**Stored data entries:**

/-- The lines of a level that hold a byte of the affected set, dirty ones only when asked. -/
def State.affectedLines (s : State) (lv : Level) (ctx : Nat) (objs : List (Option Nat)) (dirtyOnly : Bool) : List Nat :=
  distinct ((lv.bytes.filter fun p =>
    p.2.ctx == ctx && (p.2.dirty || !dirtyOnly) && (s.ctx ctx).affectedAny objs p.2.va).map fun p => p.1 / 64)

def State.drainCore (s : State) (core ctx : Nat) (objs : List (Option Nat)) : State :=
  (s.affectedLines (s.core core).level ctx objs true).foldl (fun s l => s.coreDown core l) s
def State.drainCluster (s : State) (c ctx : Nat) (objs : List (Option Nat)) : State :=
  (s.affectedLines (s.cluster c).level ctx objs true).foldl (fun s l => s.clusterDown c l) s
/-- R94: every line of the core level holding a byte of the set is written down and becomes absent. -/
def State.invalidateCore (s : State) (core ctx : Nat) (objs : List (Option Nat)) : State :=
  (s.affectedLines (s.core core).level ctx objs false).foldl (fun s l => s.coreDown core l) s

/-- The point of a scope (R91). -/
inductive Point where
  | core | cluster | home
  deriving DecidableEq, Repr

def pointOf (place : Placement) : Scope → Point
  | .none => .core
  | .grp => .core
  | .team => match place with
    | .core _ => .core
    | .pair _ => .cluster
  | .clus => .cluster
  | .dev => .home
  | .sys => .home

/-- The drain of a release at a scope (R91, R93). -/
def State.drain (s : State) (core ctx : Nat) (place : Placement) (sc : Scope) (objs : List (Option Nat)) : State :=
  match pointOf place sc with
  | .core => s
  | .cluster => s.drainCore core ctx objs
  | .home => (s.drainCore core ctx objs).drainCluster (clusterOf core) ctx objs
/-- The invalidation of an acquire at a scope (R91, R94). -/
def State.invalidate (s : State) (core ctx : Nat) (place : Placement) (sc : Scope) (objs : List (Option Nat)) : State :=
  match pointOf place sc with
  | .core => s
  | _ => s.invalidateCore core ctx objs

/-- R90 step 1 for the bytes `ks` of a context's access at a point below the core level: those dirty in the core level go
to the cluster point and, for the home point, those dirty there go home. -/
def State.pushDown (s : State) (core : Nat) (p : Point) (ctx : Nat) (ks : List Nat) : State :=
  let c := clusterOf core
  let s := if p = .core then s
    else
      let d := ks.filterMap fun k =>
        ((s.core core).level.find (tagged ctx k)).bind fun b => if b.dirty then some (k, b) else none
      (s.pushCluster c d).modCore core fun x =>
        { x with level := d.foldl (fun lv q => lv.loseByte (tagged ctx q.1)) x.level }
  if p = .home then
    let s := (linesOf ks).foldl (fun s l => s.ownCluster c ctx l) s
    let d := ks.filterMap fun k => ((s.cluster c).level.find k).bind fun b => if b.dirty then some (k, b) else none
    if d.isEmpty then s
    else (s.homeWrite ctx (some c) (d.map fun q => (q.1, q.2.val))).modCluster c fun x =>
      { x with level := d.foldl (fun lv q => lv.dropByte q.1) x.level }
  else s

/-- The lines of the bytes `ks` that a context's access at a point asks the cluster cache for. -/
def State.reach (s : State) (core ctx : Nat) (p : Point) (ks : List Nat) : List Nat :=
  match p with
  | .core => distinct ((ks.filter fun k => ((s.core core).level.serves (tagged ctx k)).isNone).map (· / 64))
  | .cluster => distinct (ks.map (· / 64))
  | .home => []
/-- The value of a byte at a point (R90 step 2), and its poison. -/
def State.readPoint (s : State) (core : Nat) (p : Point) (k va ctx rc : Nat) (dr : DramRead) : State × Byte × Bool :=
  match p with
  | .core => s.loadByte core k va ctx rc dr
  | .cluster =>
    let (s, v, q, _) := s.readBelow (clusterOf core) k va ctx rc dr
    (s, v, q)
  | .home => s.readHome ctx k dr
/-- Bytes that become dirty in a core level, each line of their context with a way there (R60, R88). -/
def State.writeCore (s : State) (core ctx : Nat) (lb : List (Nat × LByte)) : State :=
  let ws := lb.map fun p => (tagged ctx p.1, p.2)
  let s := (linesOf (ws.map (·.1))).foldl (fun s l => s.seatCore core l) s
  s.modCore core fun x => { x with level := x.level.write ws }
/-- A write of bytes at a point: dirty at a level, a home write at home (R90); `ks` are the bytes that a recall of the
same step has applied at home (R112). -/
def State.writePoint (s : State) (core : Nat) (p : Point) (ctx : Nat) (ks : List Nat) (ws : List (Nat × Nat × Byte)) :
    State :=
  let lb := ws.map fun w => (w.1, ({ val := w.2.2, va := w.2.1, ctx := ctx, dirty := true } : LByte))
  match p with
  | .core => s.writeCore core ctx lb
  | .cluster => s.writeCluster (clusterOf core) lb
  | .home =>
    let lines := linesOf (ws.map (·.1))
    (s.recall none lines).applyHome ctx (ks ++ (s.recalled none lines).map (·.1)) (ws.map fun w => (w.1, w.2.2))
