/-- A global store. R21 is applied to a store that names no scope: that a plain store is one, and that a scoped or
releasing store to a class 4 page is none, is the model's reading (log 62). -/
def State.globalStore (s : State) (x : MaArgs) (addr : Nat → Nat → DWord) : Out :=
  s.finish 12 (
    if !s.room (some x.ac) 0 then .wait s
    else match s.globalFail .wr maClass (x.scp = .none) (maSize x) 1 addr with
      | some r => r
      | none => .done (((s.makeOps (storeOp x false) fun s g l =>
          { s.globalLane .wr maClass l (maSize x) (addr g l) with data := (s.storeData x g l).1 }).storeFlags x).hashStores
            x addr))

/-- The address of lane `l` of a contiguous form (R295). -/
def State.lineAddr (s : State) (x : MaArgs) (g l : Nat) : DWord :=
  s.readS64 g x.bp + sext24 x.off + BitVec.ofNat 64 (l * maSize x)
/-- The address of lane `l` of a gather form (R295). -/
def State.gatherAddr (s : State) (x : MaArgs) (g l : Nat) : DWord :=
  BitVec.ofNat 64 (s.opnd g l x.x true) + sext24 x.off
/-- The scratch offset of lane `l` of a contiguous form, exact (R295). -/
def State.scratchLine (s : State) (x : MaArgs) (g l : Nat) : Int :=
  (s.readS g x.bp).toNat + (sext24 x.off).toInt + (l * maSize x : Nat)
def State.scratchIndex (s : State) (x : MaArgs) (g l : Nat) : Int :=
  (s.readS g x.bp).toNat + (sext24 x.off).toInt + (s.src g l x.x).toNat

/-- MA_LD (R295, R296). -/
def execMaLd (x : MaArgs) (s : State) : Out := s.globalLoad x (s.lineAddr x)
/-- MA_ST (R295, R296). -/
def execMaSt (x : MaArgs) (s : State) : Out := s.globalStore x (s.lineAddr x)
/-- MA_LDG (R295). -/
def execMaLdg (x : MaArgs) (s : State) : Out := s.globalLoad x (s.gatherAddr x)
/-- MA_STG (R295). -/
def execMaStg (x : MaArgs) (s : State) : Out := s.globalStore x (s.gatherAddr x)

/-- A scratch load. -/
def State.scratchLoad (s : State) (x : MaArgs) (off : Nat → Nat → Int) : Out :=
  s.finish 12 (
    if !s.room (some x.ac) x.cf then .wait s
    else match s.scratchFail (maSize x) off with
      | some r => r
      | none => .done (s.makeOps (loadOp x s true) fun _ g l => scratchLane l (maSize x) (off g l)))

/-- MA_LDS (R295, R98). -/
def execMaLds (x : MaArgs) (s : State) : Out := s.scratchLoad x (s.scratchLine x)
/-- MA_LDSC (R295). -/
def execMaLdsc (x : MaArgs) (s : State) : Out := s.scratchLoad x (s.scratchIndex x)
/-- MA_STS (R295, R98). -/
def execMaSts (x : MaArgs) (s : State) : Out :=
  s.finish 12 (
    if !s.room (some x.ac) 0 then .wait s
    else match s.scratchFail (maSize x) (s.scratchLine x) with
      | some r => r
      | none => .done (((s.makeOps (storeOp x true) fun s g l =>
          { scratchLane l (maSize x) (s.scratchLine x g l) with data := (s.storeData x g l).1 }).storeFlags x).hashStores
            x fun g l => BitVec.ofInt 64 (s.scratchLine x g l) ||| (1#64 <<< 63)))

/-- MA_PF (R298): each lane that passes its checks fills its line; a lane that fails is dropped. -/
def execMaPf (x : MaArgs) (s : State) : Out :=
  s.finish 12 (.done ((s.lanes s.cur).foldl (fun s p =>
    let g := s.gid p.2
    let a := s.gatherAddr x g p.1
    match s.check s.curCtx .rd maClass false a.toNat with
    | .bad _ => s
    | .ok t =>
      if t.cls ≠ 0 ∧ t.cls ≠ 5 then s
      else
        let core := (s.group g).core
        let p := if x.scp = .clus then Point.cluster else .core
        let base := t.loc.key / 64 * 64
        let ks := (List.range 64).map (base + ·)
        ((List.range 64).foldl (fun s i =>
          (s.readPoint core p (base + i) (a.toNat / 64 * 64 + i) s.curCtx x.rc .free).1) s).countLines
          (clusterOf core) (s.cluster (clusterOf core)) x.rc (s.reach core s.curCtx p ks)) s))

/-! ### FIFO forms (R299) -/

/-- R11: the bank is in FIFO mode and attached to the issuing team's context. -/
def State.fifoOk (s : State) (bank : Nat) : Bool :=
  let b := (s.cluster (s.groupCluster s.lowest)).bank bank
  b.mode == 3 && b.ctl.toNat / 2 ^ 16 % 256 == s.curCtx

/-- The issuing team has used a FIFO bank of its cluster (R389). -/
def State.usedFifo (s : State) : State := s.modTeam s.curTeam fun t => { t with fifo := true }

**Problem to work on:** All lines above from the one containing "s.readS64 g x.bp" to the one containing "def execMaLds (x" must be repeated exactly, both lines included, and no others.

**Task result:**
  s.readS64 g x.bp + sext24 x.off + BitVec.ofNat 64 (l * maSize x)
/-- The address of lane `l` of a gather form (R295). -/
def State.gatherAddr (s : State) (x : MaArgs) (g l : Nat) : DWord :=
  BitVec.ofNat 64 (s.opnd g l x.x true) + sext24 x.off
/-- The scratch offset of lane `l` of a contiguous form, exact (R295). -/
def State.scratchLine (s : State) (x : MaArgs) (g l : Nat) : Int :=
  (s.readS g x.bp).toNat + (sext24 x.off).toInt + (l * maSize x : Nat)
def State.scratchIndex (s : State) (x : MaArgs) (g l : Nat) : Int :=
  (s.readS g x.bp).toNat + (sext24 x.off).toInt + (s.src g l x.x).toNat

/-- MA_LD (R295, R296). -/
def execMaLd (x : MaArgs) (s : State) : Out := s.globalLoad x (s.lineAddr x)
/-- MA_ST (R295, R296). -/
def execMaSt (x : MaArgs) (s : State) : Out := s.globalStore x (s.lineAddr x)
/-- MA_LDG (R295). -/
def execMaLdg (x : MaArgs) (s : State) : Out := s.globalLoad x (s.gatherAddr x)
/-- MA_STG (R295). -/
def execMaStg (x : MaArgs) (s : State) : Out := s.globalStore x (s.gatherAddr x)

/-- A scratch load. -/
def State.scratchLoad (s : State) (x : MaArgs) (off : Nat → Nat → Int) : Out :=
  s.finish 12 (
    if !s.room (some x.ac) x.cf then .wait s
    else match s.scratchFail (maSize x) off with
      | some r => r
      | none => .done (s.makeOps (loadOp x s true) fun _ g l => scratchLane l (maSize x) (off g l)))

/-- MA_LDS (R295, R98). -/
def execMaLds (x : MaArgs) (s : State) : Out := s.scratchLoad x (s.scratchLine x)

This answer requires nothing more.